INSTRUCTIONS FOR THE TASK »
Once the line with "time base. -/" is found in the data, output it and each following line exactly, up to and including the line with "Every type. -/", and nothing before or after.

INPUT DATA »
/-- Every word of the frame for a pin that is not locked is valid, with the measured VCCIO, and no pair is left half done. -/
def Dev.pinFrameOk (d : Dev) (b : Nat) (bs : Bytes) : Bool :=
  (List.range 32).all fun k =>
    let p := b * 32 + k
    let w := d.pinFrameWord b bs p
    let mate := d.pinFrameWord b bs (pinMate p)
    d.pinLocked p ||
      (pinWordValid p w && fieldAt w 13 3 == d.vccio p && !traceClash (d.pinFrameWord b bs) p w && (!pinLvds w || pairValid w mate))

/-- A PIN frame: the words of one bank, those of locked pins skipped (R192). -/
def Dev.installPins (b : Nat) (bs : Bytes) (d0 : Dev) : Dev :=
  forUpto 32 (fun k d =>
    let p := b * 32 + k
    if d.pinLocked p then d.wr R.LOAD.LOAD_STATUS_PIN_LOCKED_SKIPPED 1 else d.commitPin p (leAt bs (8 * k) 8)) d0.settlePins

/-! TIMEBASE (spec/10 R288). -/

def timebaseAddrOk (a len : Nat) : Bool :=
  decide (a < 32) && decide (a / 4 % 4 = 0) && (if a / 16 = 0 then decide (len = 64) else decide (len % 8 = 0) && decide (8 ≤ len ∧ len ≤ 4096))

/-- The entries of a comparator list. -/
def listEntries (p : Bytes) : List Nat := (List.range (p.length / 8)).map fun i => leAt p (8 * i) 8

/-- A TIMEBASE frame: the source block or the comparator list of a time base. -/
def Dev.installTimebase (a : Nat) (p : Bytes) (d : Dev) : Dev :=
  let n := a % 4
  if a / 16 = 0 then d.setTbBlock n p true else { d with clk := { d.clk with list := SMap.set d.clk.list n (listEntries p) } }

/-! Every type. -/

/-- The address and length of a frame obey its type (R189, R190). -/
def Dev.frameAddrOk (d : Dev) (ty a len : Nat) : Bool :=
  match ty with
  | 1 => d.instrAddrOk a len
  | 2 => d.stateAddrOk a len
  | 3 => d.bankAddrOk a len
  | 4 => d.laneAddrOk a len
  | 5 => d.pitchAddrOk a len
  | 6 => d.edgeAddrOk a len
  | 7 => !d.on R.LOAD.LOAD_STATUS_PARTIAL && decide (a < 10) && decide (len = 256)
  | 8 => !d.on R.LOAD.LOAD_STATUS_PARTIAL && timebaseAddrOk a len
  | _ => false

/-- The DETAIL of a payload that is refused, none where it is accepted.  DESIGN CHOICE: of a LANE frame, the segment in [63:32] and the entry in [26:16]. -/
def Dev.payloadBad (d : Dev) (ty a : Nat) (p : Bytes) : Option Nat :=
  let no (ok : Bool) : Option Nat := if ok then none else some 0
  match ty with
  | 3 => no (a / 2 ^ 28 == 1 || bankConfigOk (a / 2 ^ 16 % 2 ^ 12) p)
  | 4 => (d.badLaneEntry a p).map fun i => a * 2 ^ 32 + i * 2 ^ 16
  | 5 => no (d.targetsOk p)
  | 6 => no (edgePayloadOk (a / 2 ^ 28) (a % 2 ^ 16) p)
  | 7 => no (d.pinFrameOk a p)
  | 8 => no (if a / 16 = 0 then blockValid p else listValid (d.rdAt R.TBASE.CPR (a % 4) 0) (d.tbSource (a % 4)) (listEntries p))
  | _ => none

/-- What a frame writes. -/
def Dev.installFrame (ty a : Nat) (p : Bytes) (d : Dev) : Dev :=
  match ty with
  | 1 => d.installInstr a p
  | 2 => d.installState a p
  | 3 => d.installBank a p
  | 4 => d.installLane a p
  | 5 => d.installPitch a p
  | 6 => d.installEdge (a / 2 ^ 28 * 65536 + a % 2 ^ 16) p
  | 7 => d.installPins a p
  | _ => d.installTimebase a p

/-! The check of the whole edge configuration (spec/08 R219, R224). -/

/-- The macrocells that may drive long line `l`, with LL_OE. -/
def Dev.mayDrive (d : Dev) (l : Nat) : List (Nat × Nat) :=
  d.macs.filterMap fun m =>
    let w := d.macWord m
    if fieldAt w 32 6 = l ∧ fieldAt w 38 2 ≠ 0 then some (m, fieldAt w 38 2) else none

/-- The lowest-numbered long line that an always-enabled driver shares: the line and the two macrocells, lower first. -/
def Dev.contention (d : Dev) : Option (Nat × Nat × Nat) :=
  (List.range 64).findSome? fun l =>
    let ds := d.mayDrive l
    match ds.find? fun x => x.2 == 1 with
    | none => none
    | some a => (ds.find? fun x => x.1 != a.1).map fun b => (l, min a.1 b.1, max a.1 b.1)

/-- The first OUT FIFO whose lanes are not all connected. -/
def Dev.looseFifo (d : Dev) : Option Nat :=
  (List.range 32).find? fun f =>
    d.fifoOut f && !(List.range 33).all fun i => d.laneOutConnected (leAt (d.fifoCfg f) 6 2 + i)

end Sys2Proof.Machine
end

RESULT BELOW »
/-- A TIMEBASE frame: the source block or the comparator list of a time base. -/
def Dev.installTimebase (a : Nat) (p : Bytes) (d : Dev) : Dev :=
  let n := a % 4
  if a / 16 = 0 then d.setTbBlock n p true else { d with clk := { d.clk with list := SMap.set d.clk.list n (listEntries p) } }

/-! Every type. -/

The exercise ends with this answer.